--- RECORDS FOR PROCESSING ---
/-- Good lanes of a core (R136, R142). -/
def goodLanes (c : CoreSt) : Nat := popcount 32 c.lmap.toNat
/-- Lanes per pass: G, or floor(G / 2) in a protected grid (R142, R143). -/
def passWidth (c : CoreSt) (prot : Bool) : Nat := Nat.max 1 (if prot then goodLanes c / 2 else goodLanes c)
/-- P: the passes that hold a lane of a set (R56). -/
def passes (c : CoreSt) (prot : Bool) (lanes : BitVec 64) : Nat :=
  (dedupe ((lanesOf lanes).map (· / passWidth c prot))).length

/-! ### Domains and records -/

/-- The fault domain of a region (R405): the nearest node whose INHERIT bit 6 is 1. -/
def domainOf (s : State) (m : Nat) : Nat → Nat → Nat
  | 0, i => i
  | fuel + 1, i =>
    match mget? (s.mod m).regions i with
    | none => i
    | some r => if bitOf r.rcb.inherit 6 || r.rcb.parent = 0xFFFF then i else domainOf s m fuel r.rcb.parent

/-- The effective value of an inherited field (R38): the nearest node that overrides the group of fields. -/
def ownerOf (s : State) (m bit : Nat) : Nat → Nat → Nat
  | 0, i => i
  | fuel + 1, i =>
    match mget? (s.mod m).regions i with
    | none => i
    | some r => if bitOf r.rcb.inherit bit || r.rcb.parent = 0xFFFF then i else ownerOf s m bit fuel r.rcb.parent

/-- A field of a region as its INHERIT mask makes it effective. -/
def effective (s : State) (m bit i : Nat) (f : Rcb → Nat) : Nat :=
  match mget? (s.mod m).regions (ownerOf s m bit 8 i) with
  | some r => f r.rcb
  | none => 0

/-- The region that a group's kernel acts for (R9, R222), with its effective network permissions. -/
def spaceOf (s : State) (g : Group) : Space :=
  match mget? (s.mod g.m).regions g.region with
  | some r => ⟨g.m, g.root, bitOf r.rcb.flags 0, effective s g.m 9 g.region (·.modlo), effective s g.m 9 g.region (·.modhi)⟩
  | none => ⟨g.m, g.root, false, 0, 1023⟩

/-- The node and its ancestors. -/
def lineage (s : State) (m : Nat) : Nat → Nat → List Nat
  | 0, i => [i]
  | fuel + 1, i =>
    match mget? (s.mod m).regions i with
    | none => []
    | some r => i :: (if r.rcb.parent = 0xFFFF then [] else lineage s m fuel r.rcb.parent)

/-- The cause codes of R403. -/
def Cause.code : Cause → Nat
  | .illegalInstruction => 0x01 | .runFormat => 0x02 | .privilege => 0x03 | .queueDirection => 0x04 | .decoupleDeadlock => 0x05
  | .runaheadFault => 0x06 | .translation => 0x07 | .permission => 0x08 | .alignment => 0x09 | .scratchBounds => 0x0A
  | .illegalShape => 0x0B | .poisonRead => 0x0C | .uncorrectable => 0x0D | .sdcDetected => 0x0E | .fpException => 0x0F
  | .barrierLost => 0x10 | .remoteError => 0x11 | .watermarkStall => 0x12 | .coreLost => 0x13 | .trap => 0x14 | .breakpoint => 0x15
  | .laneFused => 0x20 | .foldMoved => 0x21 | .siteRetired => 0x22 | .stagedRetry => 0x23

/-- A fault record before it is laid out (R401). -/
structure Record where
  stamp : Nat
  seq : Nat
  cause : Cause
  flags : Nat
  region : Nat
  grid : Nat
  group : Nat
  warp : Nat
  slice : Nat
  lane : Nat
  skid : Nat
  core : Nat
  pc : Nat
  pc2 : Nat
  addr : Nat
  detail : Nat
deriving DecidableEq, Repr

/-- The 64 bytes of a fault record (R401). -/
def recordBytes (r : Record) : List Byte :=
  bytesLE 8 r.stamp ++ bytesLE 4 r.seq ++ bytesLE 1 r.cause.code ++ bytesLE 1 r.flags ++ bytesLE 2 r.region ++ bytesLE 4 r.grid
  ++ bytesLE 4 r.group ++ bytesLE 1 r.warp ++ bytesLE 1 r.slice ++ bytesLE 1 r.lane ++ bytesLE 1 0 ++ bytesLE 2 r.skid
  ++ bytesLE 2 r.core ++ bytesLE 8 r.pc ++ bytesLE 8 r.pc2 ++ bytesLE 8 r.addr ++ bytesLE 8 r.detail

/-- Append a record to the fault record queue of a domain (R314, R360): answers its virtual address, or none when it is not written. A
full ring drops the record and counts it. -/
def appendRecord (s : State) (m root frq : Nat) (bs : List Byte) : State × Option Nat :=
  match readVa s m root frq 64 with
  | none => (s, none)
  | some h =>
    let base := ofBytesLE (h.take 8)
    let k := (ofBytesLE ((h.drop 8).take 1)) % 32
    let pidx := ofBytesLE ((h.drop 12).take 4)
    let cidx := ofBytesLE ((h.drop 16).take 4)
    let dropped := ofBytesLE ((h.drop 20).take 4)
    let used := if (pidx + 2 ^ 32 - cidx) % 2 ^ 32 ≤ 2 ^ k then (pidx + 2 ^ 32 - cidx) % 2 ^ 32 else 0
    if used = 2 ^ k then
      match writeVa s m root (frq + 20) (bytesLE 4 (dropped + 1)) with
      | some t => (t, none)
      | none => (s, none)
    else
      let va := base + 64 * (pidx % 2 ^ k)
      match writeVa s m root va bs with
      | none => (s, none)
      | some t =>
        match writeVa t m root (frq + 12) (bytesLE 4 (pidx + 1)) with
        | some u => (u, some va)
        | none => (s, none)

/-- Write one record to the host and to the queue of the domain of a region (R402). -/
def postRecord (m root region : Nat) (r : Record) (s : State) : State × Option Nat :=
  let d := domainOf s m 8 region
  let (t, va) := match mget? (s.mod m).regions d with
    | some x => appendRecord s m root x.rcb.frq (recordBytes r)
    | none => (s, none)
  (tell (.record (recordBytes r)) t, va)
---
EXERCISE REQUIREMENTS: Among the lines of the records above, count those holding the string "passWidth", and report only the number.

ANSWER TO THIS TASK: 2